## What you are asked to do
The answer is the set of lines that include "gated", copied from the data below.

## Source records

◇ ◇ ◇ ◇ ◇

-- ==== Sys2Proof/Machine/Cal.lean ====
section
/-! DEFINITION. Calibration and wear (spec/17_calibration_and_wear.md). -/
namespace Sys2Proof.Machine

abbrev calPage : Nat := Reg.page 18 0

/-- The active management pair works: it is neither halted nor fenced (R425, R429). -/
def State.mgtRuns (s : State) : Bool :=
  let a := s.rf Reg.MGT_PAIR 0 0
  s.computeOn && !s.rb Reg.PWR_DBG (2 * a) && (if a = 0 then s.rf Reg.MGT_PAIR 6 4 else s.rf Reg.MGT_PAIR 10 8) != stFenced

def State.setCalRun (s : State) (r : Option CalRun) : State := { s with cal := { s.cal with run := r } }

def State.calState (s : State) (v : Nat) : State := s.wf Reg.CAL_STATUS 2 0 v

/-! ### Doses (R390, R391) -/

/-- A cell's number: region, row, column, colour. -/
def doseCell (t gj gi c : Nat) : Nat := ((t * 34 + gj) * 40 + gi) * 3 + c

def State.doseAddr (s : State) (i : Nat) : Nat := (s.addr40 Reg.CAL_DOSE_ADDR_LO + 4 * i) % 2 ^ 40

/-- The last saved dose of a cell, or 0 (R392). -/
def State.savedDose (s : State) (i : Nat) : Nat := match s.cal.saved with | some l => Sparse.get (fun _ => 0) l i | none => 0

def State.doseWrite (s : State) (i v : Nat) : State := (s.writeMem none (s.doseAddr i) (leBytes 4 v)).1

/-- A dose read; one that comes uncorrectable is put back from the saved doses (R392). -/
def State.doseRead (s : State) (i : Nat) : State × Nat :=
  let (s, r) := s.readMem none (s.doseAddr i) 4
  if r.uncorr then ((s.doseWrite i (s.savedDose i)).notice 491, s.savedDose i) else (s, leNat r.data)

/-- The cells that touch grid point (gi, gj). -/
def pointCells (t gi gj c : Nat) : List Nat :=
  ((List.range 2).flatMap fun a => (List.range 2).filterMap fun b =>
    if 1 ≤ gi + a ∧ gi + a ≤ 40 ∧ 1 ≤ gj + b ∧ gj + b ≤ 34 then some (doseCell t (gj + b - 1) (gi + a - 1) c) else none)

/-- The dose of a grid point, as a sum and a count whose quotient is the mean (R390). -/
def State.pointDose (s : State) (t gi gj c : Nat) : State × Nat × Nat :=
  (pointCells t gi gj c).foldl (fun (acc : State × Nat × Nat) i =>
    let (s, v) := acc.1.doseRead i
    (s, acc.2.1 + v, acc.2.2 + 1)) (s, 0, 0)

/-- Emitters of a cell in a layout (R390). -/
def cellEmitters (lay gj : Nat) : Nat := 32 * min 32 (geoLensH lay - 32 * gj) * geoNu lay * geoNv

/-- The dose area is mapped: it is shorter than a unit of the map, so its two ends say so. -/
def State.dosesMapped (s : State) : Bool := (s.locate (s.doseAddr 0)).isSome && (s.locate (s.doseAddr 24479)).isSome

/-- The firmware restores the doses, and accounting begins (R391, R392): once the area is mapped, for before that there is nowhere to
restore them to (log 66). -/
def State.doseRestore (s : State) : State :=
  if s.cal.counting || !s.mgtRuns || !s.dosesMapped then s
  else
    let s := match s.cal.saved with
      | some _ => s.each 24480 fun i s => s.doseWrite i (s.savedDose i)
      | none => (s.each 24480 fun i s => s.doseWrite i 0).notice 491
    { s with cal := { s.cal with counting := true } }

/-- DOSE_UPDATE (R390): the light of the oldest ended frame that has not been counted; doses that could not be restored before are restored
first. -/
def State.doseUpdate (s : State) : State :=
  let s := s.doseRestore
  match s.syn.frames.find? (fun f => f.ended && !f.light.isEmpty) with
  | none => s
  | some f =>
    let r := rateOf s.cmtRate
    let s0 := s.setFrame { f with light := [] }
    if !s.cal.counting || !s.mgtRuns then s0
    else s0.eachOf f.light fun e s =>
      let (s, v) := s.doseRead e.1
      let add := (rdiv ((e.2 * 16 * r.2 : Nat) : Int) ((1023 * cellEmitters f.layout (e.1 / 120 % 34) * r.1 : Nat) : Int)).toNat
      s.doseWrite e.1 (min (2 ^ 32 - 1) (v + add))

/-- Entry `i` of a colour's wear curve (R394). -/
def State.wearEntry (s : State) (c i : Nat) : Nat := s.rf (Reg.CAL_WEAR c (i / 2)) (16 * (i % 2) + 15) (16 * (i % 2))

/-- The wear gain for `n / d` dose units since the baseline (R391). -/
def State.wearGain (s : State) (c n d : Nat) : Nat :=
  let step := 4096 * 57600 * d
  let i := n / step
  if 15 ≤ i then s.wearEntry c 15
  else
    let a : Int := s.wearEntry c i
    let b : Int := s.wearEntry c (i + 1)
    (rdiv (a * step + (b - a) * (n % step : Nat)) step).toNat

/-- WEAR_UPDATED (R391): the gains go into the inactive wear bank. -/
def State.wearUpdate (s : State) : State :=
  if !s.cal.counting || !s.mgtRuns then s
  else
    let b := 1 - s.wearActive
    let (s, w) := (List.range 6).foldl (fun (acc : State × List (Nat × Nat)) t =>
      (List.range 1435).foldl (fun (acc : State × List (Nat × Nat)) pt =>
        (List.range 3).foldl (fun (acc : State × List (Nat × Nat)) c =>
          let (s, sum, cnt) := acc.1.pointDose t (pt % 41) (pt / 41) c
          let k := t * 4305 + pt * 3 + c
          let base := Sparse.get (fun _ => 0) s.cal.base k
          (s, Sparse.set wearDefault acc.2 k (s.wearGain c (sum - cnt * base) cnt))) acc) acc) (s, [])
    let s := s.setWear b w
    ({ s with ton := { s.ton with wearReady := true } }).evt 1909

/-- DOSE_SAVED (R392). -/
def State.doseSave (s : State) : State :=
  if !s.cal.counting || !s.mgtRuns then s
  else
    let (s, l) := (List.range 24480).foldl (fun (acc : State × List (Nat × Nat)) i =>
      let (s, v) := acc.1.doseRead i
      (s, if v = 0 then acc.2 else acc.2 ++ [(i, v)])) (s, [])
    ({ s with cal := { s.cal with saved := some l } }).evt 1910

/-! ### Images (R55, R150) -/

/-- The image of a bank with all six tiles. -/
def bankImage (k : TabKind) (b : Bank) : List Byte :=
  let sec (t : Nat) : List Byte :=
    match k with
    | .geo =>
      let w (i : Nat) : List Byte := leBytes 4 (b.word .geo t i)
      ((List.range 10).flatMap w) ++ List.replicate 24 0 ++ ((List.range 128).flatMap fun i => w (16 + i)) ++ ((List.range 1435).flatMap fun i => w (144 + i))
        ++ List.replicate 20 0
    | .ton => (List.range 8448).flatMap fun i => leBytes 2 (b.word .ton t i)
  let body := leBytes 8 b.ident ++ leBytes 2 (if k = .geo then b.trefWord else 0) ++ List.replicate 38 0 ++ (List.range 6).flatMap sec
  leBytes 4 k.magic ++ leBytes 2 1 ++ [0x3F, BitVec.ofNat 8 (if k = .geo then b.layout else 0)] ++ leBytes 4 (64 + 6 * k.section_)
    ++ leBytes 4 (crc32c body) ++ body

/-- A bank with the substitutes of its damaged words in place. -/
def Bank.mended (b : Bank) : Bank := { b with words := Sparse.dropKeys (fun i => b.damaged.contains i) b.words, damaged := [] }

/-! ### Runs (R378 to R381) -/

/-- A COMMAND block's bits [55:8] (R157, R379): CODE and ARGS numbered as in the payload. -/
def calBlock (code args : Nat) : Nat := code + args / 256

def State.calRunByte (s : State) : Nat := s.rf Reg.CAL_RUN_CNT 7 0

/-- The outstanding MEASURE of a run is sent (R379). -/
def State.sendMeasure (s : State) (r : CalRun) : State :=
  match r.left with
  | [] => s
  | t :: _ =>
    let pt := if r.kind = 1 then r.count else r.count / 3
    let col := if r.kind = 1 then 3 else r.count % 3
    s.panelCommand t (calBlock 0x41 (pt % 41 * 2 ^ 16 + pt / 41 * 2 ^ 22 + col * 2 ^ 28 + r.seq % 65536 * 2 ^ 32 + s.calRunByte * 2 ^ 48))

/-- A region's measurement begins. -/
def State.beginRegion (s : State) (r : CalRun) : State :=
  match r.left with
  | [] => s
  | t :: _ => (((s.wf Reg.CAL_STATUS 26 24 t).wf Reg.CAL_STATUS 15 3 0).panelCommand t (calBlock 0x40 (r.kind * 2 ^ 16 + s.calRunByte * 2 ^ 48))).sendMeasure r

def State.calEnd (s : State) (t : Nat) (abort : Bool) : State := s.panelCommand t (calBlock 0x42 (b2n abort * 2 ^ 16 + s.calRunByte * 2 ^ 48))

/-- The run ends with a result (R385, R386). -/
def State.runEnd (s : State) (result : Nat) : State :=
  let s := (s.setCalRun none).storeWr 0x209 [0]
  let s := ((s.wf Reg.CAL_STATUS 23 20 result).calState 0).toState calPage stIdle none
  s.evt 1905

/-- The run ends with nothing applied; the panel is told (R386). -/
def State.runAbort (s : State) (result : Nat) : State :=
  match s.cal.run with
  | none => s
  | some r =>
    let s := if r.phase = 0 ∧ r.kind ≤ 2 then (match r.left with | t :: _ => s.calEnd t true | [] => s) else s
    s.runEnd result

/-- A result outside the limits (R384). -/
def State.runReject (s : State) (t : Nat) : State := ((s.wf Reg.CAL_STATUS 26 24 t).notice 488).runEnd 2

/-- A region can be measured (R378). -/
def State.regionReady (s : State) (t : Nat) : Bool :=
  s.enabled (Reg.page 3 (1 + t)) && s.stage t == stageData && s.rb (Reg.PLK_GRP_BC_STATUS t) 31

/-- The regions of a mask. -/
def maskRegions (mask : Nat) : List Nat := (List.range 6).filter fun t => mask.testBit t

◇ ◇ ◇ ◇ ◇

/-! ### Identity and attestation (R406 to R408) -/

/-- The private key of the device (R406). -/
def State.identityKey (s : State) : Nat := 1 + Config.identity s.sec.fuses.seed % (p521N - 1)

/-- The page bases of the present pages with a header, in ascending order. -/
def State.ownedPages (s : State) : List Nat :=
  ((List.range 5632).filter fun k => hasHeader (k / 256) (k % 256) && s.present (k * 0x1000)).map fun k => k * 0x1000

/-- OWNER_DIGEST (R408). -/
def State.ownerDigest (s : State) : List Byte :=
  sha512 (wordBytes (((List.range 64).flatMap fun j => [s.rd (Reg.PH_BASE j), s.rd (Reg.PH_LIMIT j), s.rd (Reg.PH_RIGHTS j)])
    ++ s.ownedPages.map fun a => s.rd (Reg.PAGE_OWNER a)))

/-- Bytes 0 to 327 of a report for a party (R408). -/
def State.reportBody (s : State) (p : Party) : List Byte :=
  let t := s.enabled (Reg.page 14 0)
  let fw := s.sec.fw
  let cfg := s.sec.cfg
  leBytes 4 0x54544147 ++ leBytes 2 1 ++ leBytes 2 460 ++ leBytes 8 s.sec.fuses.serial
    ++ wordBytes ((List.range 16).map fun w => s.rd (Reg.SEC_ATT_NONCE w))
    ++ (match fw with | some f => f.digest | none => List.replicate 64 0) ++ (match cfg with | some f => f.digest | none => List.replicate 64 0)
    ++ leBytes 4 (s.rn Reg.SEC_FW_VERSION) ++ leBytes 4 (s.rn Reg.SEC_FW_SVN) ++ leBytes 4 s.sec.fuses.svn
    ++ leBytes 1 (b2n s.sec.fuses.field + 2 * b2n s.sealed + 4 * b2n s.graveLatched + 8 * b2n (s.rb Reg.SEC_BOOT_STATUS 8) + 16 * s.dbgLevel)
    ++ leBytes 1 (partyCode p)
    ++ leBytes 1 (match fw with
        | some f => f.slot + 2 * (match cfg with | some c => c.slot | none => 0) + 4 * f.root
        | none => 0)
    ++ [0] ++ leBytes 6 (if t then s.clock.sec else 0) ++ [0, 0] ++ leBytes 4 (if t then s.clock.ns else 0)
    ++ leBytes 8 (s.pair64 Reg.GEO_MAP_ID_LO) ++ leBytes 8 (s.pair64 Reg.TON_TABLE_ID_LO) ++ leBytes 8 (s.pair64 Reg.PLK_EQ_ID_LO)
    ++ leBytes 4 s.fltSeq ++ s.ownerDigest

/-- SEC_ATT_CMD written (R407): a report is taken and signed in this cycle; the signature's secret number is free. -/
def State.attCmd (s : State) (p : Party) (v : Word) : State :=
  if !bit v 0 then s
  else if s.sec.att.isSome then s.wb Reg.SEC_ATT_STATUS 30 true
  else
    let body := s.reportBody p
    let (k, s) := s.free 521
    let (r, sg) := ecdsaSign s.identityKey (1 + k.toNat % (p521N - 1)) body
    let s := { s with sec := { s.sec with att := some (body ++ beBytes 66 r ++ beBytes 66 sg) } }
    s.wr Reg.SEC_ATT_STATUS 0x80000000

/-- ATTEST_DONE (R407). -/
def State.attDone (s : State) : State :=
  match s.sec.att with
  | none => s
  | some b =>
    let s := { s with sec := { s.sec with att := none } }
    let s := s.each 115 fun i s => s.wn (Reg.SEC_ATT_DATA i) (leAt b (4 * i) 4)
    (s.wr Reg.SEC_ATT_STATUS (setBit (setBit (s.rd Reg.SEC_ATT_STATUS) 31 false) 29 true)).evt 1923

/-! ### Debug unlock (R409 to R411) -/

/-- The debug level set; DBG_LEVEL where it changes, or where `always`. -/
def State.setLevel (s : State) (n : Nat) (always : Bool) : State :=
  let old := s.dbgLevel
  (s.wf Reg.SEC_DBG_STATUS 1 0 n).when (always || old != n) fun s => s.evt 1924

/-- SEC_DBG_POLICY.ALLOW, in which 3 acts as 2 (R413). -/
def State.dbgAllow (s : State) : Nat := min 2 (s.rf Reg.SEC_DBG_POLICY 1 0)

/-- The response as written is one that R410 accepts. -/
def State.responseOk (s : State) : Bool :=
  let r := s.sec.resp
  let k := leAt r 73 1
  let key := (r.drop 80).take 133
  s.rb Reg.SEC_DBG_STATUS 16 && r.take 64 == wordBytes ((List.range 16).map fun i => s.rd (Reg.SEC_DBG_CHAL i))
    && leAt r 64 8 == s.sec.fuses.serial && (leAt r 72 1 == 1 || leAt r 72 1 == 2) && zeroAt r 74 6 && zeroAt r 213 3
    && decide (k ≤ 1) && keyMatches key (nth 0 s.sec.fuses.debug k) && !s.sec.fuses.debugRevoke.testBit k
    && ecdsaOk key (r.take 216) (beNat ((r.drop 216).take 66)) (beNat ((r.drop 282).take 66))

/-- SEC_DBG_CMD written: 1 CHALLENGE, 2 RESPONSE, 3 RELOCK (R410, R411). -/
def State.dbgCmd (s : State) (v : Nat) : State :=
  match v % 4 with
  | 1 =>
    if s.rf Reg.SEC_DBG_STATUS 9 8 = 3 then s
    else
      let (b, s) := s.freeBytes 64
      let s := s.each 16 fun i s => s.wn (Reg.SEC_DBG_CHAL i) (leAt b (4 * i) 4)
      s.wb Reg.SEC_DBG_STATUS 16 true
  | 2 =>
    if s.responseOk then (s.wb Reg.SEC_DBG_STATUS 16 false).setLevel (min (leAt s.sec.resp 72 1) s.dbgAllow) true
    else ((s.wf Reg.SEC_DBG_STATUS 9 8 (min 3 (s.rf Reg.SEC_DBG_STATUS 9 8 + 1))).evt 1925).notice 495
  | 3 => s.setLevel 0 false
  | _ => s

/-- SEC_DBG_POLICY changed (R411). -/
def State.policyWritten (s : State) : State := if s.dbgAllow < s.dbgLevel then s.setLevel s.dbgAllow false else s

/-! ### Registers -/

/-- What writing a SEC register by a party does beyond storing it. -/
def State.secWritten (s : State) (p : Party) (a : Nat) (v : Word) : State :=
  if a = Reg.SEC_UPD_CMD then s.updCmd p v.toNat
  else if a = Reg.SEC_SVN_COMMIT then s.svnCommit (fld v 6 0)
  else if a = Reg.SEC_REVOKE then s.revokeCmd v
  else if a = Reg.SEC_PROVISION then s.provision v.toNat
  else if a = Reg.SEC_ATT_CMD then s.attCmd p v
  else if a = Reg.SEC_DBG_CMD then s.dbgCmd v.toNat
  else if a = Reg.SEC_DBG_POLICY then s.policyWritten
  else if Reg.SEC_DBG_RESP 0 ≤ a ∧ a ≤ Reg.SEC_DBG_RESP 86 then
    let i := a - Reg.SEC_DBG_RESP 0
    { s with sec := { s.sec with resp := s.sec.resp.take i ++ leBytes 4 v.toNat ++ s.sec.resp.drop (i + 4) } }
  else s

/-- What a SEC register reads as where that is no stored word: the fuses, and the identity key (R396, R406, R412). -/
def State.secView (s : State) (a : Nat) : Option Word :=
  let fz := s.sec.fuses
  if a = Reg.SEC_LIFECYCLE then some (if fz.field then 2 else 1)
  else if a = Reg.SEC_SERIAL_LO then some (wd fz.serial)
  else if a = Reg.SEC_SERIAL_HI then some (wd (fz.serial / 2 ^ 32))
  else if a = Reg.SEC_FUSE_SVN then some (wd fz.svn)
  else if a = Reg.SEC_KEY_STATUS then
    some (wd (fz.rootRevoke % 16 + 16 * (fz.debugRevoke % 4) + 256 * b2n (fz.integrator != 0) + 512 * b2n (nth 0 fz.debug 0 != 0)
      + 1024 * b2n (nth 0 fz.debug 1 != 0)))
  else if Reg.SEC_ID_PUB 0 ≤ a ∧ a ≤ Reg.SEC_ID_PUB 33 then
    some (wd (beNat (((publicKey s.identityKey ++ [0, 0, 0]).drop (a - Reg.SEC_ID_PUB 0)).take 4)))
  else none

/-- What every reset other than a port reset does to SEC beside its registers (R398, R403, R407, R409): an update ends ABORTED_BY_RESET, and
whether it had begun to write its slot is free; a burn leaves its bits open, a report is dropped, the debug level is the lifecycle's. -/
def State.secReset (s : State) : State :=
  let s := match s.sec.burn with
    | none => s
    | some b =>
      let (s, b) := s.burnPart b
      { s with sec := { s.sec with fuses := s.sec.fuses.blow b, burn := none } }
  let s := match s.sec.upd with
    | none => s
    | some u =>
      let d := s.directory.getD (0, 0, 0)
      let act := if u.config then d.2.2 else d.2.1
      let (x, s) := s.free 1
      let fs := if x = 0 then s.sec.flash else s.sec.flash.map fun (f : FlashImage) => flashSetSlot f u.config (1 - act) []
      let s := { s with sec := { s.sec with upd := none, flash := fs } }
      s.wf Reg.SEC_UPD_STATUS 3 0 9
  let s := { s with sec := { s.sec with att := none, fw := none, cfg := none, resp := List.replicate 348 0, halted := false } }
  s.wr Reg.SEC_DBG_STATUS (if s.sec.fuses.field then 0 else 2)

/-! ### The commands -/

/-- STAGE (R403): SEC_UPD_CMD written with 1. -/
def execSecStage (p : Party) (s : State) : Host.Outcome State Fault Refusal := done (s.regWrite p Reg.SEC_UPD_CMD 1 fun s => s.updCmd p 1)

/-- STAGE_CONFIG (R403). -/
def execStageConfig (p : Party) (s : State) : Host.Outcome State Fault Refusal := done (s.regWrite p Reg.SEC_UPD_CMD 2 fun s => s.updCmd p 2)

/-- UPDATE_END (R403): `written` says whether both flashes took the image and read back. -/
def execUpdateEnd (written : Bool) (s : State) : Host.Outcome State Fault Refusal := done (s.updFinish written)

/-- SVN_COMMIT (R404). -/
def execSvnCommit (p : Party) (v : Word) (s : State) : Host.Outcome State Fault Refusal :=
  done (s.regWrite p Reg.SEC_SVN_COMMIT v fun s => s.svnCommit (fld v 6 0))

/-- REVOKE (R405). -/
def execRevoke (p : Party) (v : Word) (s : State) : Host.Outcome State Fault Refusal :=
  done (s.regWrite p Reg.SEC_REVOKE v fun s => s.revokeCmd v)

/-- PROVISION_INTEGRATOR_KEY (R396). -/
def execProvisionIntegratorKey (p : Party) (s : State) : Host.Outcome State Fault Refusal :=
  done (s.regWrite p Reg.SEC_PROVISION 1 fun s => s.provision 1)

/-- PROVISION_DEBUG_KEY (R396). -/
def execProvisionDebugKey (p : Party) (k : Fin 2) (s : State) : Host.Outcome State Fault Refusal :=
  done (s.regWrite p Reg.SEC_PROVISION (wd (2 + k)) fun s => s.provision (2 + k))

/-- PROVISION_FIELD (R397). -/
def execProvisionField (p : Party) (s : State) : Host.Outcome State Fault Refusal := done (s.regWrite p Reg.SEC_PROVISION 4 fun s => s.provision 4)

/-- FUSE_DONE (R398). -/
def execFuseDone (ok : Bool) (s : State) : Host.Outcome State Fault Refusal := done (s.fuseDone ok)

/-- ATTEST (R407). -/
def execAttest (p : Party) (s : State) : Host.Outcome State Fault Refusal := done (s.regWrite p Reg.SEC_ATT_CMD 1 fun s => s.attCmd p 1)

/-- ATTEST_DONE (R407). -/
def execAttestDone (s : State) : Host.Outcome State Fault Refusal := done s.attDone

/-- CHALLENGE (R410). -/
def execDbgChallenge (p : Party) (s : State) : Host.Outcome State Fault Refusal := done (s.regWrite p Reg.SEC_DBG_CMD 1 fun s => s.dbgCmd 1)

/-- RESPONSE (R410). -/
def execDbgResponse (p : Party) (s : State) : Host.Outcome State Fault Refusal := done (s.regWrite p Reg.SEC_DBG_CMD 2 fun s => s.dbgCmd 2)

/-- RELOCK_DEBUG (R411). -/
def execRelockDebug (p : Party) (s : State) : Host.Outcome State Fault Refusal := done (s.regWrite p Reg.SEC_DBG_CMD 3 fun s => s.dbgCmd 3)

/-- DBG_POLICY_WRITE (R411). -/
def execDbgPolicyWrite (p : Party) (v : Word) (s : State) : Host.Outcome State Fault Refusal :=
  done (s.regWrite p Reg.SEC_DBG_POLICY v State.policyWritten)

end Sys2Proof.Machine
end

◇ ◇ ◇ ◇ ◇

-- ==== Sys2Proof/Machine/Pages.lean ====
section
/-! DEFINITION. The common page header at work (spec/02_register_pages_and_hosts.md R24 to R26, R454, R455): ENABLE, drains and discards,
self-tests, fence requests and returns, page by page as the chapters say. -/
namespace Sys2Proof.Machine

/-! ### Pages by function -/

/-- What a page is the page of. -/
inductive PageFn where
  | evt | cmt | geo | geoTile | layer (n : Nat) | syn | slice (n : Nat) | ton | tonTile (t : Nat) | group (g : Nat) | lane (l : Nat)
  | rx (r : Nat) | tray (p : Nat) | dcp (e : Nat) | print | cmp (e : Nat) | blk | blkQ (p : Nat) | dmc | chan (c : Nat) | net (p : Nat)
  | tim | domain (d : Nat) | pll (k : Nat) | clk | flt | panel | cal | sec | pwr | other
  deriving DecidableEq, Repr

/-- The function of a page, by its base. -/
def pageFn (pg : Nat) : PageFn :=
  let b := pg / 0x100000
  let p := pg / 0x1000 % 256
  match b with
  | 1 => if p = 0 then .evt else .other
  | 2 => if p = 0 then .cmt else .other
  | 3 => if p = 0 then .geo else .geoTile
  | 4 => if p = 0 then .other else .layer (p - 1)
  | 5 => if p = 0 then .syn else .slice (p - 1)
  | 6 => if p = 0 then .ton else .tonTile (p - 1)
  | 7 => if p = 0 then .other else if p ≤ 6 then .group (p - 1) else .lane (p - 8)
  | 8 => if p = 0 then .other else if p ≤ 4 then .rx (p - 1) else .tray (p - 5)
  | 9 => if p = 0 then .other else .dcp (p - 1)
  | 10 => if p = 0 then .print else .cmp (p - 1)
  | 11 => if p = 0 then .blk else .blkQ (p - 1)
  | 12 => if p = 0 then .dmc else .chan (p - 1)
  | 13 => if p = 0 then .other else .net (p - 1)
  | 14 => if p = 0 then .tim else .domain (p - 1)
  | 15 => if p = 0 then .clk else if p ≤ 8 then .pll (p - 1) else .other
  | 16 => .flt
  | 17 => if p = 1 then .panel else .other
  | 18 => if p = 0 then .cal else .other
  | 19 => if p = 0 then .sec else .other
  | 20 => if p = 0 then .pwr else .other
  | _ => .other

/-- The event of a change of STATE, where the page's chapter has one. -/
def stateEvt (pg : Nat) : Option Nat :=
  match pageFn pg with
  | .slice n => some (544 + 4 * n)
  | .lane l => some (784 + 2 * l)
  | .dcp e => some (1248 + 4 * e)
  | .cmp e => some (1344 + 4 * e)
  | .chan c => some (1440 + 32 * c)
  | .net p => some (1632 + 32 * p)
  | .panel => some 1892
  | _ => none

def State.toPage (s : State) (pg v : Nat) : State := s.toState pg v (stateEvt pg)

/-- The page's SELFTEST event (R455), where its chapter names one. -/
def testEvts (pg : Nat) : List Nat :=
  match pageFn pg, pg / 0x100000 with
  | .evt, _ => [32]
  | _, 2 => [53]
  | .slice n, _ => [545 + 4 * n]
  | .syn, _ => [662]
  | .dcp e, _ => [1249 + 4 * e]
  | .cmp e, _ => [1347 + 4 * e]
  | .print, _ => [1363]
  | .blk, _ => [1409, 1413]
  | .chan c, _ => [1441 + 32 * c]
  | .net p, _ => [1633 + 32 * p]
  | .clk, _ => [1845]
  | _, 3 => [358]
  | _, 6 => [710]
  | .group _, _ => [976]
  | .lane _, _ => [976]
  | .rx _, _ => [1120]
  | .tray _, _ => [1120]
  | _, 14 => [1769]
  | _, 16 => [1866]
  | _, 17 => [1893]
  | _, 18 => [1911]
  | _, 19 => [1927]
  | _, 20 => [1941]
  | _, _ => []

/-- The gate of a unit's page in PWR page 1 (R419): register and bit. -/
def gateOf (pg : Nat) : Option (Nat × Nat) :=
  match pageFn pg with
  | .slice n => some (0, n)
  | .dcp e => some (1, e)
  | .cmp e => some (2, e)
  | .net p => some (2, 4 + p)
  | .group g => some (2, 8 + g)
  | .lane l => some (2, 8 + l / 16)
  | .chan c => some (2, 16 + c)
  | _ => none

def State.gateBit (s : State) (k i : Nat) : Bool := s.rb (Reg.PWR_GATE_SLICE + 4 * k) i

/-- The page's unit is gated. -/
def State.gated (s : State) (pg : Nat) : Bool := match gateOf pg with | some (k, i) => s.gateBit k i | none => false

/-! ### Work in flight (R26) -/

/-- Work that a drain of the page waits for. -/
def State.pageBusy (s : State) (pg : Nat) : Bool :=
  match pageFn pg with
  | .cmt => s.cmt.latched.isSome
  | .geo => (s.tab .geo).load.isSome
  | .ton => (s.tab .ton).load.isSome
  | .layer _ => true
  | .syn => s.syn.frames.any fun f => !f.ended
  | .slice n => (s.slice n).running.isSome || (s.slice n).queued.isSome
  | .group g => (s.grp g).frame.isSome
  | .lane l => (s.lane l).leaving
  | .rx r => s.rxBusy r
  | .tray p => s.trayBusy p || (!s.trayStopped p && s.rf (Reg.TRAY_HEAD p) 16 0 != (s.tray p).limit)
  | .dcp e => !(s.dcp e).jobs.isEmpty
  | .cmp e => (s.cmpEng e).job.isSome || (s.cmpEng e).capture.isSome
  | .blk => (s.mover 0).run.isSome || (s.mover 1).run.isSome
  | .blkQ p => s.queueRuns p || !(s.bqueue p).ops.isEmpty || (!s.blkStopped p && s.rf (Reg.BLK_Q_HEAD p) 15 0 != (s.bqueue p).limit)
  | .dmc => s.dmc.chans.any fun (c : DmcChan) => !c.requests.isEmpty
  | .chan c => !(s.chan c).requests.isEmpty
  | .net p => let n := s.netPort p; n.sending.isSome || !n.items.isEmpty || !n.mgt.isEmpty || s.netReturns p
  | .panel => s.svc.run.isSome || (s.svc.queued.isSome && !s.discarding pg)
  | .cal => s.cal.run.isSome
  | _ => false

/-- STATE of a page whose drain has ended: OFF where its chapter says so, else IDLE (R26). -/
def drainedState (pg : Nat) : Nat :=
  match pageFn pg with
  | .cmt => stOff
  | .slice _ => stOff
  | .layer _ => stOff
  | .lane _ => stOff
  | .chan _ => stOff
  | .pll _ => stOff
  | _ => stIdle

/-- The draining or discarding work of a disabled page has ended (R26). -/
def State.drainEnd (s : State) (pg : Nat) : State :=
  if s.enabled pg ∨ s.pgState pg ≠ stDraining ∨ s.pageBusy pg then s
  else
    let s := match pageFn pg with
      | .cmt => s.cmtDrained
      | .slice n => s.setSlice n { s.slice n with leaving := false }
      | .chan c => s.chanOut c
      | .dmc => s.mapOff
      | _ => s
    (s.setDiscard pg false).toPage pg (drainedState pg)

◇ ◇ ◇ ◇ ◇

## Answer for the task
/-- The page's unit is gated. -/
def State.gated (s : State) (pg : Nat) : Bool := match gateOf pg with | some (k, i) => s.gateBit k i | none => false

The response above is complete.